WORK INSTRUCTION: Restate each entry word for word. Keep every detail intact.

(Extracted data entries)
-- ==== Sys2Proof/Config.lean ====
section
/-! DEFINITION. What one module fixes and no rule states: its fuses, the results of the published cryptographic
standards, the draws of its random source, and the values that the manual leaves open. Every constant is opaque:
nothing can prove a value of one (notes/assumptions/5.md, 6.md, 7.md and 12.md). -/

namespace Sys2Proof.Config

/-! ## Fuses (R2, R30, R282, R343) -/

/-- GLB_SERIAL. -/
opaque serial : W64
/-- KEY_CLASS, the customer link key class. -/
opaque keyClass : BitVec 16
/-- Bits [5:1] of SEC_FUSE_STATE that the fuse block shows. -/
opaque fuseValid : BitVec 5
/-- DEBUG_CLOSED: the production debug fuse (R278). -/
opaque debugClosed : Bool
/-- The fused rollback floor (R282, SEC_FW_MIN_SVN). -/
opaque fuseMinSvn : W32
/-- The fused device secret from which memory keys derive (R273). -/
opaque deviceSecret : BitVec 256
/-- The fused link key of the key class (R313). -/
opaque linkKey : BitVec 256
/-- The fused firmware root digest (R355). -/
opaque fwRoot : BitVec 512
/-- The key that authenticates Relay frames (R352). -/
opaque relayKey : BitVec 256

/-- LENGTH and bytes of the image written at manufacture (R354). -/
opaque factoryLength : Nat
opaque factoryByte : Nat → Byte

/-- Norurn's manufacturer identity in the TAP's IDCODE (R380). -/
opaque jedecId : BitVec 11

/-- R_REF of the calibration region, in units of 0.0001 K/W (R303). -/
opaque rRef : Nat
/-- C_HS of the calibration region, in mW·s/K (R303). -/
opaque cHs : Int

/-! ## Published cryptography (R5 of the standards table: FIPS 197, 202, 203, 205, SP 800-38D) -/

/-- SHAKE256 with a 64-byte output (FIPS 202); bits [7:0] are the first byte. -/
opaque shake256 : List Byte → BitVec 512
/-- AES-256-GCM encryption without its tag: key, IV, plaintext. -/
opaque gcmEncrypt : BitVec 256 → List Byte → List Byte → List Byte
/-- AES-256-GCM decryption without the tag's check: key, IV, ciphertext. -/
opaque gcmDecrypt : BitVec 256 → List Byte → List Byte → List Byte
/-- The AES-256-GCM tag: key, IV, associated data, ciphertext. -/
opaque gcmTag : BitVec 256 → List Byte → List Byte → List Byte → BitVec 128
/-- ML-KEM-1024 decapsulation under the module's fused KEM seed (FIPS 203). -/
opaque kemDecaps : List Byte → BitVec 256
/-- HKDF or another key derivation that the manual names: a key and a context string. -/
opaque kdf : BitVec 256 → List Byte → BitVec 256
/-- HashSLH-DSA signature (SLH-DSA-SHAKE-256f, SHAKE256 pre-hash) under the module's fused attestation seeds, of a message
with the hedging randomness (FIPS 205); bits [7:0] are the first byte. -/
opaque slhSign : List Byte → BitVec 256 → BitVec 398848
/-- The attestation public key PK. -/
opaque attestPk : BitVec 512
/-- The ML-KEM-1024 encapsulation key ek. -/
opaque kemEk : BitVec 12544
/-- Norurn's signature in the device certificate (R281). -/
opaque certSig : BitVec 238336
/-- The fused die identity. -/
opaque dieId : BitVec 128
/-- SLH-DSA-SHAKE-256s verification: the public key, the message and the signature (R355). -/
opaque slhVerify : List Byte → List Byte → List Byte → Bool
/-- HMAC or MAC of R313's PROOF: key class secret, both nonces and serials. -/
opaque linkProof : BitVec 256 → List Byte → BitVec 256

/-! ## The random source (R274) -/

/-- The n-th draw of the random source since manufacture. -/
opaque draw : Nat → BitVec 256

/-! ## Free values: what the manual leaves open -/

/-- The n-th byte whose value the manual leaves open. -/
opaque freeByte : Nat → Byte
/-- The n-th word whose value the manual leaves open. -/
opaque freeWord : Nat → W64
/-- The n-th choice the manual leaves open. -/
opaque freeBool : Nat → Bool
/-- The noise that a DRAM byte decrypts to under a key other than the one it was written under: address, key in force,
key it was written under, stored byte. -/
opaque dramNoise : Nat → Nat → Nat → Byte → Byte

/-! ## Sentinel models (R197) -/

/-- The score of a model: the object's digest, the channel's SIGNALS, the converted values as the staging slot holds them and
the state block. -/
opaque modelScore : BitVec 512 → Nat → List Byte → List Byte → W32
/-- The bytes of the state block that it leaves, of the same. -/
opaque modelState : BitVec 512 → Nat → List Byte → List Byte → Nat → Byte

/-! ## Vector Unit approximations (R47, Table 5) -/

/-- exp at an input that Table 6 does not list. -/
opaque vuExp : W32 → W32
/-- recip at an input that Table 6 does not list. -/
opaque vuRecip : W32 → W32
/-- rsqrt at an input that Table 6 does not list. -/
opaque vuRsqrt : W32 → W32

end Sys2Proof.Config
end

RESULT FOR THIS TASK:
-- ==== Sys2Proof/Config.lean ====
section
/-! DEFINITION. What one module fixes and no rule states: its fuses, the results of the published cryptographic
standards, the draws of its random source, and the values that the manual leaves open. Every constant is opaque:
nothing can prove a value of one (notes/assumptions/5.md, 6.md, 7.md and 12.md). -/

namespace Sys2Proof.Config

/-! ## Fuses (R2, R30, R282, R343) -/

/-- GLB_SERIAL. -/
opaque serial : W64
/-- KEY_CLASS, the customer link key class. -/
opaque keyClass : BitVec 16
/-- Bits [5:1] of SEC_FUSE_STATE that the fuse block shows. -/
opaque fuseValid : BitVec 5
/-- DEBUG_CLOSED: the production debug fuse (R278). -/
opaque debugClosed : Bool
/-- The fused rollback floor (R282, SEC_FW_MIN_SVN). -/
opaque fuseMinSvn : W32
/-- The fused device secret from which memory keys derive (R273). -/
opaque deviceSecret : BitVec 256
/-- The fused link key of the key class (R313). -/
opaque linkKey : BitVec 256
/-- The fused firmware root digest (R355). -/
opaque fwRoot : BitVec 512
/-- The key that authenticates Relay frames (R352). -/
opaque relayKey : BitVec 256

/-- LENGTH and bytes of the image written at manufacture (R354). -/
opaque factoryLength : Nat
opaque factoryByte : Nat → Byte

/-- Norurn's manufacturer identity in the TAP's IDCODE (R380). -/
opaque jedecId : BitVec 11

/-- R_REF of the calibration region, in units of 0.0001 K/W (R303). -/
opaque rRef : Nat
/-- C_HS of the calibration region, in mW·s/K (R303). -/
opaque cHs : Int

/-! ## Published cryptography (R5 of the standards table: FIPS 197, 202, 203, 205, SP 800-38D) -/

/-- SHAKE256 with a 64-byte output (FIPS 202); bits [7:0] are the first byte. -/
opaque shake256 : List Byte → BitVec 512
/-- AES-256-GCM encryption without its tag: key, IV, plaintext. -/
opaque gcmEncrypt : BitVec 256 → List Byte → List Byte → List Byte
/-- AES-256-GCM decryption without the tag's check: key, IV, ciphertext. -/
opaque gcmDecrypt : BitVec 256 → List Byte → List Byte → List Byte
/-- The AES-256-GCM tag: key, IV, associated data, ciphertext. -/
opaque gcmTag : BitVec 256 → List Byte → List Byte → List Byte → BitVec 128
/-- ML-KEM-1024 decapsulation under the module's fused KEM seed (FIPS 203). -/
opaque kemDecaps : List Byte → BitVec 256
/-- HKDF or another key derivation that the manual names: a key and a context string. -/
opaque kdf : BitVec 256 → List Byte → BitVec 256
/-- HashSLH-DSA signature (SLH-DSA-SHAKE-256f, SHAKE256 pre-hash) under the module's fused attestation seeds, of a message
with the hedging randomness (FIPS 205); bits [7:0] are the first byte. -/
opaque slhSign : List Byte → BitVec 256 → BitVec 398848
/-- The attestation public key PK. -/
opaque attestPk : BitVec 512
/-- The ML-KEM-1024 encapsulation key ek. -/
opaque kemEk : BitVec 12544
/-- Norurn's signature in the device certificate (R281). -/
opaque certSig : BitVec 238336
/-- The fused die identity. -/
opaque dieId : BitVec 128
/-- SLH-DSA-SHAKE-256s verification: the public key, the message and the signature (R355). -/
opaque slhVerify : List Byte → List Byte → List Byte → Bool
/-- HMAC or MAC of R313's PROOF: key class secret, both nonces and serials. -/
opaque linkProof : BitVec 256 → List Byte → BitVec 256

/-! ## The random source (R274) -/

/-- The n-th draw of the random source since manufacture. -/
opaque draw : Nat → BitVec 256

/-! ## Free values: what the manual leaves open -/

/-- The n-th byte whose value the manual leaves open. -/
opaque freeByte : Nat → Byte
/-- The n-th word whose value the manual leaves open. -/
opaque freeWord : Nat → W64
/-- The n-th choice the manual leaves open. -/
opaque freeBool : Nat → Bool
/-- The noise that a DRAM byte decrypts to under a key other than the one it was written under: address, key in force,
key it was written under, stored byte. -/
opaque dramNoise : Nat → Nat → Nat → Byte → Byte

/-! ## Sentinel models (R197) -/

/-- The score of a model: the object's digest, the channel's SIGNALS, the converted values as the staging slot holds them and
the state block. -/
opaque modelScore : BitVec 512 → Nat → List Byte → List Byte → W32
/-- The bytes of the state block that it leaves, of the same. -/
opaque modelState : BitVec 512 → Nat → List Byte → List Byte → Nat → Byte

/-! ## Vector Unit approximations (R47, Table 5) -/

/-- exp at an input that Table 6 does not list. -/
opaque vuExp : W32 → W32
/-- recip at an input that Table 6 does not list. -/
opaque vuRecip : W32 → W32
/-- rsqrt at an input that Table 6 does not list. -/
opaque vuRsqrt : W32 → W32

end Sys2Proof.Config
end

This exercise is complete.